How Luther Campbell will win
Conventional wisdom has taught serious candidates that to win a countywide election for mayor, they need at least a half-million bucks and a first name like Julio or Carlos. The only time an African-American has come close to sitting in the mayor's chair was 1996, when the late Arthur Teele narrowly lost a runoff against Alex Penelas, who served as Miami-Dade's top elected official for eight years. That election put the county's great ethnic divide on full display. Teele received 82 percent of the African-American vote, but it wasn't enough to beat Penelas, who won with 62 percent of the Hispanic vote.
So where does that leave Luther "Luke" Campbell? Despite an 11-candidate field, the May 24 special election is really a contest among four contenders: Campbell and three well-known Cuban-American politicians — Hialeah Mayor Julio Robaina, recently resigned county Commissioner Carlos Gimenez, and former state Rep. Marcelo Llorente. The trio has the advantage with well-financed campaigns stocked with political consultants schooled in the dark art of getting out the vote by busing in elderly voters and collecting absentee ballots. And they have the right-sounding nombres.
Already old-school journalists from the mainstream media are giving the onetime raunchiest man in hip-hop no shot. But we had our intern, University of Miami political science major Jose "Pepito" de la Gracia, compile the factors that will propel Campbell to victory:
• Miami hipsters. Nothing gets this crowd going more than playing an ironic joke on the mainstream masses. All Luke has to promise them are cases of PBR beer, a gift certificate to Sweat Records, and free entry to the next Girl Talk concert at the Fillmore.

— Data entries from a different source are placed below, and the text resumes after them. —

theorem LeavesBelow.mono {arena arena' : List HtNode} (h : arena <+: arena') {i : Nat}
    {l : List (Symbol × Nat)} (hl : LeavesBelow arena i l) : LeavesBelow arena' i l := by
  obtain ⟨x, rfl⟩ := h
  have hget : ∀ {j : Nat} {nd : HtNode}, arena[j]? = some nd → (arena ++ x)[j]? = some nd := by
    intro j nd hj
    rw [List.getElem?_append_left (List.getElem?_eq_some_iff.mp hj).1]
    exact hj
  induction hl with
  | leaf h1 h2 => exact .leaf (hget h1) h2
  | join h1 h2 h3 h4 h5 h6 _ _ ih1 ih2 => exact .join (hget h1) h2 h3 h4 h5 h6 ih1 ih2

theorem LeavesBelow.length_pos {arena : List HtNode} {i : Nat} {l : List (Symbol × Nat)}
    (hl : LeavesBelow arena i l) : 1 ≤ l.length := by
  induction hl with
  | leaf => simp
  | join _ _ _ _ _ _ _ _ ih1 ih2 => simp; omega

/-- "depth at most `n - 1`" (43_tree_builder.md R196). -/
theorem LeavesBelow.depth_lt {arena : List HtNode} {i : Nat} {l : List (Symbol × Nat)}
    (hl : LeavesBelow arena i l) : ∀ p ∈ l, p.2 < l.length := by
  induction hl with
  | leaf => simp
  | join _ _ _ _ _ _ ha hb ih1 ih2 =>
    intro p hp
    rw [List.mem_map] at hp
    obtain ⟨q, hq, rfl⟩ := hp
    have h1 := ha.length_pos
    have h2 := hb.length_pos
    simp only [List.length_map, List.length_append]
    rcases List.mem_append.mp hq with hq | hq
    · have := ih1 q hq
      omega
    · have := ih2 q hq
      omega

/-- The Kraft equality of a full tree (44_canonical.md R214). -/
theorem LeavesBelow.kraft {arena : List HtNode} {i : Nat} {l : List (Symbol × Nat)}
    (hl : LeavesBelow arena i l) : ∀ K, (∀ p ∈ l, p.2 ≤ K) → (l.map (fun p => 2 ^ (K - p.2))).sum = 2 ^ K := by
  induction hl with
  | leaf => intro K _; simp
  | @join i a b nd la lb _ _ _ _ _ _ ha hb ih1 ih2 =>
    intro K hK
    have hpos := ha.length_pos
    obtain ⟨p, hp⟩ := List.exists_mem_of_length_pos (by omega : 0 < la.length)
    have hK1 : p.2 + 1 ≤ K := hK (p.1, p.2 + 1) (List.mem_map.mpr ⟨p, by simp [hp], rfl⟩)
    obtain ⟨k, rfl⟩ : ∃ k, K = k + 1 := ⟨K - 1, by omega⟩
    have hle : ∀ q ∈ la ++ lb, q.2 ≤ k := by
      intro q hq
      have := hK (q.1, q.2 + 1) (List.mem_map.mpr ⟨q, hq, rfl⟩)
      simp only at this
      omega
    have e1 := ih1 k (fun q hq => hle q (by simp [hq]))
    have e2 := ih2 k (fun q hq => hle q (by simp [hq]))
    rw [List.map_map]
    have hf : ((fun p : Symbol × Nat => 2 ^ (k + 1 - p.2)) ∘ fun p : Symbol × Nat => (p.1, p.2 + 1)) =
        fun p : Symbol × Nat => 2 ^ (k - p.2) := by
      funext q
      simp
    rw [hf, List.map_append, List.sum_append, e1, e2, pow_succ]
    ring

/-- A leaf stands at the depth listed for it (43_tree_builder.md R196). -/
theorem LeavesBelow.leafBelow_iff {arena : List HtNode} {i : Nat} {l : List (Symbol × Nat)}
    (hl : LeavesBelow arena i l) : ∀ (sym : Symbol) (d : Nat), LeafBelow arena i sym d ↔ (sym, d) ∈ l := by
  induction hl with
  | @leaf i sym nd h1 h2 =>
    intro sym' d
    constructor
    · intro h
      cases h with
      | here h3 h4 =>
        rw [h1, Option.some.injEq] at h3
        subst h3
        rw [h2, NodeSym.leaf.injEq] at h4
        simp [h4]
      | child0 h3 h4 =>
        rw [h1, Option.some.injEq] at h3
        subst h3
        rw [h2] at h4
        cases h4
      | child1 h3 h4 =>
        rw [h1, Option.some.injEq] at h3
        subst h3
        rw [h2] at h4
        cases h4
    · intro h
      simp only [List.mem_singleton, Prod.mk.injEq] at h
      obtain ⟨rfl, rfl⟩ := h
      exact .here h1 h2
  | @join i a b nd la lb h1 h2 h3 h4 _ _ _ _ ih1 ih2 =>
    intro sym d
    rw [List.mem_map]
    constructor
    · intro h
      cases h with
      | here h5 h6 =>
        rw [h1, Option.some.injEq] at h5
        subst h5
        rw [h2] at h6
        cases h6
      | child0 h5 _ h7 h8 =>
        rw [h1, Option.some.injEq] at h5
        subst h5
        rw [h3, Option.some.injEq] at h7
        subst h7
        exact ⟨(sym, _), by rw [List.mem_append]; exact Or.inl ((ih1 _ _).mp h8), rfl⟩
      | child1 h5 _ h7 h8 =>
        rw [h1, Option.some.injEq] at h5
        subst h5
        rw [h4, Option.some.injEq] at h7
        subst h7
        exact ⟨(sym, _), by rw [List.mem_append]; exact Or.inr ((ih2 _ _).mp h8), rfl⟩
    · rintro ⟨⟨s', d'⟩, hm, he⟩
      simp only [Prod.mk.injEq] at he
      obtain ⟨rfl, rfl⟩ := he
      rcases List.mem_append.mp hm with hm | hm
      · exact .child0 h1 h2 h3 ((ih1 _ _).mpr hm)
      · exact .child1 h1 h2 h4 ((ih2 _ _).mpr hm)
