/-- The reader neither reads nor writes `RES` and `STATUS` (42_bitstream.md R145). -/
theorem brGet_endWith (r : Word64) (s : State) : brGet (endWith r s) = (brGet s).map (endWith r) := by
  by_cases hrem : s.brRem = 0
  · by_cases hend : s.srcPos.toNat = s.src.length
    · rw [brGet_at_end hrem hend, brGet_at_end (s := endWith r s) hrem hend]
      rfl
    · cases hbyte : s.src[s.srcPos.toNat]? with
      | none =>
        rw [brGet_beyond hrem hend hbyte, brGet_beyond (s := endWith r s) hrem hend hbyte]
        rfl
      | some byte =>
        rw [brGet_fetch hrem hbyte, brGet_fetch (s := endWith r s) hrem hbyte]
        rfl
  · rw [brGet_unread hrem, brGet_unread (s := endWith r s) hrem]
    rfl

/-- A leaf's byte is emitted whatever `RES` and `STATUS` are (45_decoder.md R256, R257). -/
theorem tdLeaf_endWith (b : Byte) (r : Word64) (s : State) : tdLeaf b (endWith r s) = endWith r (tdLeaf b s) := by
  by_cases hcount : s.tdCount + 1#64 = s.tdSize
  · rw [tdLeaf_last hcount, tdLeaf_last (t := endWith r s) hcount]
    rfl
  · rw [tdLeaf_more hcount, tdLeaf_more (t := endWith r s) hcount]
    rfl

/-- A transition neither reads nor writes `RES` and `STATUS` (45_decoder.md R255). -/
theorem tdWalk_endWith (r : Word64) (s : State) : tdWalk (endWith r s) = (tdWalk s).map (endWith r) := by
  unfold tdWalk
  rw [brGet_endWith]
  cases brGet s with
  | outside e => rfl
  | noData => rfl
  | bit b t =>
    have hnodes : (endWith r t).trNodes = t.trNodes := rfl
    have hcur : (endWith r t).tdCur = t.tdCur := rfl
    simp only [BitRead.map, hnodes, hcur, tdLeaf_endWith]
    split
    · rfl
    · split
      · rfl
      · split
        · rfl
        · split
          · rfl
          · rfl

/-- The loop of `TD.RUN` reads neither, and writes both at its end (45_decoder.md R260). -/
theorem tdRunLoop_endWith (fuel : Nat) (last : Option Byte) (r : Word64) (s : State) :
    tdRunLoop fuel last (endWith r s) = tdRunLoop fuel last s := by
  induction fuel generalizing last s with
  | zero => rfl
  | succ fuel ih =>
    unfold tdRunLoop
    rw [tdWalk_endWith]
    cases tdWalk s with
    | moved t => exact ih last t
    | emitted b t =>
      have hstate : (endWith r t).tdState = t.tdState := rfl
      have hend : tdEnd (some b) .none (endWith r t) = tdEnd (some b) .none t := rfl
      simp only [Walk.map, ih, hstate, hend]
    | corrupt cause t => rfl
    | outside e => rfl

/-! ### What a transition leaves (45_decoder.md R255) -/

/-- A leaf's byte is the one appended, and the decode goes on at the root or ends. -/
theorem tdLeaf_output (b : Byte) (s : State) : (tdLeaf b s).dout = s.dout ++ [b] ∧
    ((tdLeaf b s).tdState = .atRoot ∨ (tdLeaf b s).tdState = .done ∨ (tdLeaf b s).tdState = .failed) := by
  by_cases hcount : s.tdCount + 1#64 = s.tdSize
  · by_cases hcrc : crcFinal (crcByte s.crcState b) = s.tdXcrc
    · rw [tdLeaf_done hcount hcrc]
      exact ⟨rfl, .inr (.inl rfl)⟩
    · rw [tdLeaf_failed hcount hcrc]
      exact ⟨rfl, .inr (.inr rfl)⟩
  · rw [tdLeaf_more hcount]
    exact ⟨rfl, .inl rfl⟩

/-- The output and the decoder's state after each kind of transition. -/
theorem tdWalk_output (s : State) :
    (∀ t, tdWalk s = .moved t → t.dout = s.dout ∧ t.tdState = .descending) ∧
    (∀ b t, tdWalk s = .emitted b t →
      t.dout = s.dout ++ [b] ∧ (t.tdState = .atRoot ∨ t.tdState = .done ∨ t.tdState = .failed)) ∧
    ∀ cause t, tdWalk s = .corrupt cause t → t.dout = s.dout ∧ t.tdState = .failed := by
  unfold tdWalk
  cases hget : brGet s with
  | outside f => exact ⟨fun _ => nofun, fun _ _ => nofun, fun _ _ => nofun⟩
  | noData => exact ⟨fun _ => nofun, fun _ _ => nofun, by rintro _ _ ⟨⟩; exact ⟨rfl, rfl⟩⟩
  | bit b u =>
    have hu : u.dout = s.dout := by rw [brGet_moved hget]
    simp only
    split
    · exact ⟨fun _ => nofun, fun _ _ => nofun, fun _ _ => nofun⟩
    · split
      · exact ⟨fun _ => nofun, fun _ _ => nofun, by rintro _ _ ⟨⟩; exact ⟨hu, rfl⟩⟩
      · split
        · exact ⟨fun _ => nofun, fun _ _ => nofun, fun _ _ => nofun⟩
        · split
          · exact ⟨fun _ => nofun, by rintro _ _ ⟨⟩; exact hu ▸ tdLeaf_output _ u, fun _ _ => nofun⟩
          · exact ⟨by rintro _ ⟨⟩; exact ⟨hu, rfl⟩, fun _ _ => nofun, fun _ _ => nofun⟩

/-! ### `TD.RUN` as repeated `TD.STEP` (45_decoder.md R260) -/

theorem decoding_endWith {s : State} (h : Decoding s) (r : Word64) : Decoding (endWith r s) :=
  ⟨legal_status (legal_result h.legal r s.resCnt) .ok, h.trie, h.active⟩

/-- One transition of a decode under way, by both commands: `TD.STEP` leaves the state from which the loop of `TD.RUN`
goes on, or both end there. -/
theorem decoding_step {s : State} (h : Decoding s) :
    (∃ (e : Option Byte) (v : State), exec .tdStep s = .next v ∧
      (∀ fuel last, tdRunLoop (fuel + 1) last s = tdRunLoop fuel (e.or last) v) ∧
      Decoding v ∧ (readerBits v).length < (readerBits s).length ∧ v.dout = s.dout ++ e.toList) ∨
    ∃ (e : Option Byte) (cause : Cause) (w : State), exec .tdStep s = .next (tdEnd e cause w) ∧
      (∀ fuel last, tdRunLoop (fuel + 1) last s = .next (tdEnd (e.or last) cause w)) ∧
      (w.tdState = .done ∨ w.tdState = .failed) ∧ w.dout = s.dout ++ e.toList := by
  have htrie := h.trie
  have hactive := h.active
  obtain ⟨hinside, hmoved, hemitted, -⟩ := decoding_walk h
  obtain ⟨hmovedBits, hemittedBits⟩ := tdWalk_shorter h.legal.reader
  obtain ⟨hmovedOut, hemittedOut, hcorruptOut⟩ := tdWalk_output s
  cases hw : tdWalk s with
  | outside f => exact absurd hw (hinside f)
  | corrupt cause t =>
    obtain ⟨hout, hfailed⟩ := hcorruptOut cause t hw
    refine .inr ⟨none, cause, t, exec_tdStep_of_corrupt htrie hactive hw, fun fuel last => ?_, .inr hfailed, ?_⟩
    · simp only [tdRunLoop, hw, Option.none_or]
    · rw [hout, Option.toList_none, List.append_nil]
  | moved t =>
    obtain ⟨hout, hinner⟩ := hmovedOut t hw
    obtain ⟨hbits, -⟩ := hmovedBits t hw
    refine .inl ⟨none, endWith (tdResult none false .none) t, ?_, fun fuel last => ?_,
      decoding_endWith (hmoved t hw) _, hbits, ?_⟩
    · rw [exec_tdStep_of_moved htrie hactive hw, tdEnd_of_active (.inr hinner), endWith]
    · simp only [tdRunLoop, hw, Option.none_or, tdRunLoop_endWith]
    · rw [Option.toList_none, List.append_nil, ← hout, endWith]
  | emitted b t =>
    obtain ⟨hout, hstate⟩ := hemittedOut b t hw
    rcases hstate with hroot | hended
    · obtain ⟨hbits, -⟩ := hemittedBits b t hw
      obtain ⟨-, hdecoding⟩ := hemitted b t hw
      refine .inl ⟨some b, endWith (tdResult (some b) false .none) t, ?_, fun fuel last => ?_,
        decoding_endWith (hdecoding hroot) _, hbits, hout⟩
      · rw [exec_tdStep_of_emitted htrie hactive hw, tdEnd_of_active (.inl hroot), endWith]
      · simp only [tdRunLoop, hw, if_pos hroot, Option.some_or, tdRunLoop_endWith]
    · have hroot : t.tdState ≠ .atRoot := by rcases hended with h' | h' <;> simp [h']
      refine .inr ⟨some b, .none, t, exec_tdStep_of_emitted htrie hactive hw, fun fuel last => ?_, hended, hout⟩
      simp only [tdRunLoop, hw, if_neg hroot, Option.some_or]

/-- `k + 1` steps from `s` emit `out` and end the decode, the last one emitting `e` and meeting `cause`, with `w` the
state before it writes `RES`, `STATUS` and `FAULT`; and so does the loop of `TD.RUN` with `fuel` steps to go and `last`
emitted before. -/
structure RunRefinesSteps (fuel : Nat) (last : Option Byte) (s : State) (k : Nat) (out : List Byte) (e : Option Byte)
    (cause : Cause) (w : State) : Prop where
  run : tdRunLoop fuel last s = .next (tdEnd (out.getLast?.or last) cause w)
  steps : execAll (List.replicate (k + 1) .tdStep) s = .next (tdEnd e cause w)
  bound : k < fuel
  before : ∀ m v, m ≤ k → execAll (List.replicate m .tdStep) s = .next v → decodeActive v = true
  ended : w.tdState = .done ∨ w.tdState = .failed
  output : w.dout = s.dout ++ out

theorem getLast?_toList {α : Type} (e : Option α) : e.toList.getLast? = e := by
  cases e
  · rfl
  · rfl

theorem execAll_replicate_succ {i : Instr} {s t : State} (h : exec i s = .next t) (n : Nat) :
    execAll (List.replicate (n + 1) i) s = execAll (List.replicate n i) t := by
  rw [List.replicate_succ, execAll, h]
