/-- The paths by which a register is reached, each with its own R8 latch (R469, R471, R497). -/
inductive RegPath where
  | cmd
  | mgmt (sess : Nat)
  | capsule
  | smbus
  | readout
  deriving DecidableEq, Repr

/-- How a boot stage that took time ended (R447, Table 16-2). `err` is the ERR code of Table 16-8. -/
inductive BootResult where
  | ok
  | fail (err : Nat)
  deriving DecidableEq, Repr

/-- A PTP frame as the boundary clock uses it (R79 to R81). -/
structure PtpMsg where
  /-- The frame comes from the port's current or new parent. -/
  parent : Bool := false
  /-- Measured offset of the timebase from the parent, in ns. -/
  offset : Int := 0
  /-- The servo has settled on the parent. -/
  locked : Bool := false
  deriving DecidableEq, Repr

/-- A lane control marker (Table 2-8). `crcOk`: MCRC verified. -/
structure Marker where
  mask : Nat := 0
  switchCw : Nat := 0
  crcOk : Bool := true
  deriving DecidableEq, Repr

/-- Why a receiving lane failed (R63), in the cause codes of Table 17-11. -/
inductive LaneCause where
  | cdr | align | symbols
  deriving DecidableEq, Repr

/-- A PLAIN Ethernet frame (R86, R104). -/
structure PlainFrame where
  dstMac : Nat := 0
  srcMac : Nat := 0
  etype : Nat := 0
  /-- Priority code point of an 802.1Q tag. -/
  pcp : Option Nat := none
  len : Nat := 64
  bytes : List Byte := []
  deriving DecidableEq, Repr

/-- A command frame (R337 to R340): encapsulation, addresses and the bytes from the command link header on. -/
structure CmdFrame where
  udp : Bool := false
  srcMac : Nat := 0
  dstMac : Nat := 0
  ipv6 : Bool := false
  srcIp : Nat := 0
  dstIp : Nat := 0
  srcPort : Nat := 0
  vlan : Option Nat := none
  /-- An IP fragment, or IPv4 options (R339). -/
  ipOdd : Bool := false
  /-- UDP checksum: absent or correct. -/
  udpSumOk : Bool := true
  fcsOk : Bool := true
  /-- Command link header (16 bytes), command packet, CRC-32C (4 bytes). -/
  bytes : List Byte := []
  deriving DecidableEq, Repr

/-- Header of a message in a management session (R381 to R383). `tagOk`: the GCM tag verified. -/
structure MgmtHdr where
  sess : Nat := 0
  seq : Nat := 0
  tagOk : Bool := true
  deriving DecidableEq, Repr

/-- A firmware image (Table 13-4). -/
structure Image where
  magic : Nat := 0x4B544649
  iver : Nat := 1
  svn : Nat := 0
  bodyLen : Nat := 0
  bodyDigest : List Byte := []
  version : List Byte := []
  pubkey : List Byte := []
  sig : List Byte := []
  /-- Header bytes 0 to 1,375, over which the signature and measurement 2 run. -/
  hdr : List Byte := []
  body : List Byte := []
  /-- The reserved fields of the header are zero (R5). -/
  resvOk : Bool := true
  deriving DecidableEq, Repr

/-- A management anchor of a capsule (R384). -/
structure Anchor where
  key : List Byte := []
  /-- Rights letters of Table 13-6: R W A K P C O as bits 0 to 6. -/
  rights : Nat := 0
  comps : Nat := 0
  deriving DecidableEq, Repr

/-- A configuration capsule (R379): the body's register writes, anchors and addresses, and its signature. -/
structure Capsule where
  capSvn : Nat := 0
  minFwSvn : Nat := 0
  writes : List (Nat × Word) := []
  anchors : List Anchor := []
  ipv4 : Nat := 0
  ipv6 : Nat := 0
  /-- Header and body as bytes, over which the signature runs. -/
  bytes : List Byte := []
  sig : List Byte := []
  resvOk : Bool := true
  deriving DecidableEq, Repr

/-- Engine units and Haul units are numbered apart (R25). -/
inductive UKind where
  | eng | haul
  deriving DecidableEq, Repr
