/-- What a read issued by a unit is for (R124). -/
inductive ReadFor where
  /-- The member table of a COLL_POST. -/
  | table (c : CmdRec)
  /-- A row of a tile's round, or a hot row. -/
  | row (desc share lo row : Nat)
  | hot (tile table version row : Nat)
  /-- A row of a GROWREQ served: serving record and place in it. -/
  | serve (id k : Nat)
  /-- A table record of a TABLE_PUBLISH, its header alone or whole, or a Route Card of a ROUTE_LOAD LOAD. -/
  | record (c : CmdRec) (whole : Bool)
  | card (c : CmdRec) (whole : Bool)
  /-- Of a Haul descriptor: a stored block, chunk 0 of its image, a chunk of a codebook load, a block of a PUT that is
  expanded again (keyed by its TAG), and a COPY write. -/
  | block (desc share k : Nat)
  | image (desc share : Nat)
  | book (load k : Nat)
  | redo (tag k : Nat) (again : Bool)
  | copy (desc bytes : Nat)
  /-- A block of a window fill: card, layer in pass order, step, share. -/
  | fill (card n step share k : Nat)
  deriving DecidableEq, Repr

/-- A GROWREQ being served (R250): rows read so far. -/
structure Serve where
  id : Nat
  unit : Nat
  wait : Waiting
  rows : List (Option (Nat × List Byte))
  deriving DecidableEq, Repr

/-- An ownership record received, with the NODE_ID of its sender (R221, Table 7-5). -/
structure OwnRec where
  comp : Nat
  coll : Nat
  epoch : Nat
  level : Nat
  commit : Nat
  abort : Bool
  idx : Nat
  ep : Nat
  unit : Nat
  gen : Nat
  prev : Nat
  node : Nat
  deriving DecidableEq, Repr

/-- An Anchor's watch on a node (R228). -/
structure Watch where
  id : Nat
  comp : Nat
  coll : Nat
  level : Nat
  idx : Nat
  epoch : Nat
  at_ : Nat
  deriving DecidableEq, Repr

/-- A batch or run of the Partner's for which no standby copy stands (R257): its record and descriptor. -/
structure Unplaced where
  own : OwnRec
  raw : List Byte
  deriving DecidableEq, Repr

/-- Engine state. -/
structure Eng where
  units : SMap EUnit := []
  descs : List Desc := []
  sent : List ESent := []
  ended : List Ended := []
  reads : SMap ReadFor := []
  serves : List Serve := []
  tables : SMap Table := []
  /-- Program images, keyed 4·tile + slot (R263), and hot-row areas of tiles. -/
  slots : SMap (List Byte) := []
  hot : SMap Hot := []
  recs : List OwnRec := []
  watches : List Watch := []
  /-- Composition and COLL_ID of the works whose Anchor this Talik is (R221, R257). -/
  anchored : List (Nat × Nat) := []
  unplaced : List Unplaced := []
  /-- ENG_FLT_LASTERR. -/
  lastErr : Nat := 0
  /-- INSEQ of the last INPUT record of each tile, sent as the Leader or taken as the Second (R438). -/
  insq : SMap Nat := []
  deriving DecidableEq, Repr

/-! ### Haul engines (chapter 10) -/

/-- A block expanded: its number, its elements [lo, hi), and the key generations behind it (R294). -/
structure HBlk where
  k : Nat
  lo : Nat
  hi : Nat
  gens : List Nat
  deriving DecidableEq, Repr

/-- An engine's share of a Haul descriptor: blocks [lo, hi) (R296). -/
structure HShare where
  engine : Nat
  lo : Nat
  hi : Nat
  /-- Next block to read, next block to expand. -/
  next : Nat
  cur : Nat
  /-- Stored blocks in the input buffer, and blocks read once more after a CRC failure. -/
  buf : SMap (List Byte) := []
  reread : List Nat := []
  /-- ELEM expected of the next block; blocks expanded. -/
  elem : Option Nat := none
  blks : List HBlk := []
  /-- Chunk 0 of the codebook image once it is in: bytes and key generation; it has been asked for; it has been read again. -/
  image : Option (List Byte × Nat) := none
  asked : Bool := false
  again : Bool := false
  /-- Codebooks named in CBL whose load has not started. -/
  preload : List Nat := []
  /-- Instant at which the expander stopped for a codebook (R308). -/
  stallAt : Option Nat := none
  /-- Smoothing queue: output bytes from a window offset on, and scale bytes (R299). -/
  outAt : Nat := 0
  out : List Byte := []
  scAt : Nat := 0
  sc : List Byte := []
  /-- Place of block `lo` in the card's window ring of the engine's Crest (R326); none when it is read from its source. -/
  win : Option Nat := none
  deriving DecidableEq, Repr

/-- An active Haul descriptor (R298). `raw`: its 128 bytes. -/
structure HDesc where
  id : Nat
  unit : Nat
  raw : List Byte
  shares : List HShare
  deadline : Nat := 0
  /-- A Route Card's step: card, layer in pass order, step. -/
  card : Option (Nat × Nat × Nat) := none
  /-- Its PUTs wait for the gate (R329). -/
  held : Bool := false
  /-- Status with which it ends, once decided before its blocks have run out; unit of the failure. -/
  status : Option Nat := none
  fail : Option Nat := none
  flags : Nat := 0
  /-- COUNT_DONE: elements answered, or bytes copied. -/
  done : Nat := 0
  dests : List Nat := []
  lost : List Nat := []
  doneSent : Bool := false
  posting : Bool := false
  /-- Output bytes sent and bytes read from the source copy (Table 11-8). -/
  outBytes : Nat := 0
  lower : Nat := 0
  deriving DecidableEq, Repr

/-- A PUT tracker entry (R301): a page of output or a done word, and the endpoints that have not answered it. -/
structure HPut where
  tag : Nat
  desc : Nat
  share : Nat
  engine : Nat
  addr : Nat
  data : List Byte
  blocks : List Nat := []
  gens : List Nat := []
  elems : Nat := 0
  need : List Nat
  tries : Nat := 0
  sentAt : Nat
  isDone : Bool := false
  /-- Blocks being expanded again for a resend. -/
  redo : List Nat := []
  deriving DecidableEq, Repr

/-- A codebook in an engine's cache (R308). -/
structure CBook where
  engine : Nat
  comp : Nat
  image : Nat
  index : Nat
  /-- Its entry (Table 10-4) and its bytes. -/
  ent : List Byte
  bytes : List Byte
  gens : List Nat
  used : Nat := 0
  deriving DecidableEq, Repr

/-- A codebook load (R308): chunks still to come and chunks that have. -/
structure HLoad where
  id : Nat
  engine : Nat
  desc : Nat
  share : Nat
  comp : Nat
  image : Nat
  index : Nat
  ent : List Byte
  need : List Nat
  got : SMap (List Byte)
  gens : List Nat
  again : List Nat := []
  deriving DecidableEq, Repr

/-- A Route Card's step that has ended (R332). -/
structure StepEnd where
  card : Nat
  n : Nat
  step : Nat
  status : Nat
  outBytes : Nat
  lower : Nat
  /-- It ended before its gate opened. -/
  held : Bool
  deriving DecidableEq, Repr

/-- Haul state. -/
structure Haul where
  descs : List HDesc := []
  puts : List HPut := []
  books : List CBook := []
  loads : List HLoad := []
  ends : List StepEnd := []
  /-- Order of use of codebooks. -/
  tick : Nat := 0
  deriving DecidableEq, Repr

/-! ### Route Cards (chapter 11) -/

/-- An armed step: layer in pass order, step; refused with RETRY_LATER and to be posted again; its descriptor. -/
structure CStep where
  n : Nat
  step : Nat
  retry : Bool := false
  /-- Its descriptor, once it has been posted. -/
  desc : Option Nat := none
  deriving DecidableEq, Repr

/-- A layer in the window of a rolling card: ring place on each Crest (R326). -/
structure Placed where
  n : Nat
  at_ : List Nat
  deriving DecidableEq, Repr

/-- A fill of a share under way: next block to write, and the fill's layer, step and share. -/
structure CFill where
  n : Nat
  step : Nat
  share : Nat
  next : Nat
  again : Bool := false
  deriving DecidableEq, Repr

/-- What a pass record is made of (Table 11-8). -/
structure PassAcc where
  status : Nat := 0
  failed : Nat := 0
  first : Nat := 0xFFFF
  direct : Nat := 0
  outBytes : Nat := 0
  lower : Nat := 0
  tStart : Nat := 0
  tEnd : Nat := 0
  deriving DecidableEq, Repr

/-- A Route Card (R321 to R334). States: 0 LOADED, 1 RUNNING, 2 STOPPING, 3 being loaded, 4 being unloaded. -/
structure Card where
  comp : Nat
  raw : List Byte
  st : Nat := 3
  /-- Pages of the copy. -/
  copy : List Nat := []
  /-- Shares of each step as laid out at LOAD. -/
  split : List (List ShareSt) := []
  resident : Bool := false
  lastStatus : Nat := 0
  passesDone : Nat := 0
  layerNow : Nat := 0
  depth : Nat := 0
  depthChanges : Nat := 0
  /-- Pass count of START (0: until stopped) and R0. -/
  passes : Nat := 0
  r0 : Nat := 0
  /-- Next layer to arm, in pass order. -/
  nextN : Nat := 0
  steps : List CStep := []
  /-- Layers armed and not ended, with the instant of arming. -/
  armed : SMap Nat := []
  /-- Gates opened by an evaluation: every layer below the number, from the instant on (R330). -/
  gates : List (Nat × Nat) := []
  /-- Shares in the window: layer (of the pass for a resident card, in pass order for a rolling one), step, share. -/
  filled : List (Nat × Nat × Nat) := []
  placed : List Placed := []
  /-- Bytes of each Crest's ring given out since the card began, and next layer to fill. -/
  top : List Nat := [0, 0, 0, 0]
  fillN : Nat := 0
  fills : List CFill := []
  /-- Shares still to be filled, in order. -/
  todo : List (Nat × Nat × Nat) := []
  /-- Layer whose fill is under way, its beginning, F and E (R328). -/
  fillNow : Option Nat := none
  fillAt : Nat := 0
  lastF : Option Nat := none
  lastE : Option Nat := none
  acc : SMap PassAcc := []
  /-- Status of the pass record that a stop writes (R325, R332). -/
  stopWith : Nat := 0x41
  deriving DecidableEq, Repr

• University of Miami football fans. As soon as Luke throws up the U hand sign at any of the polling stations, all Hurricanes fans will cast their ballots for him. Plus his campaign colors are the Canes' orange and green.
• Single moms. In spite of his promise to tax strippers, baby mamas support Luke because of his fine work keeping inner-city boys out of trouble with his youth baseball and football programs.
• Protest voters. Anybody who is sick and tired of seeing the same cookie-cutter Cuban-American Republican candidates run for office is gonna vote for Luke.
• A major hurricane hits Hialeah. The perfect storm ravages Julio Robaina's headquarters, obliterating all the absentee ballots his political machine is collecting from the viejitos that live in Hialeah public housing.
• Miami New Times readers. If every person who religiously reads this newspaper tells five friends to vote for Luke, he has this election in the bag. So do your job! Punch 17 on May 24!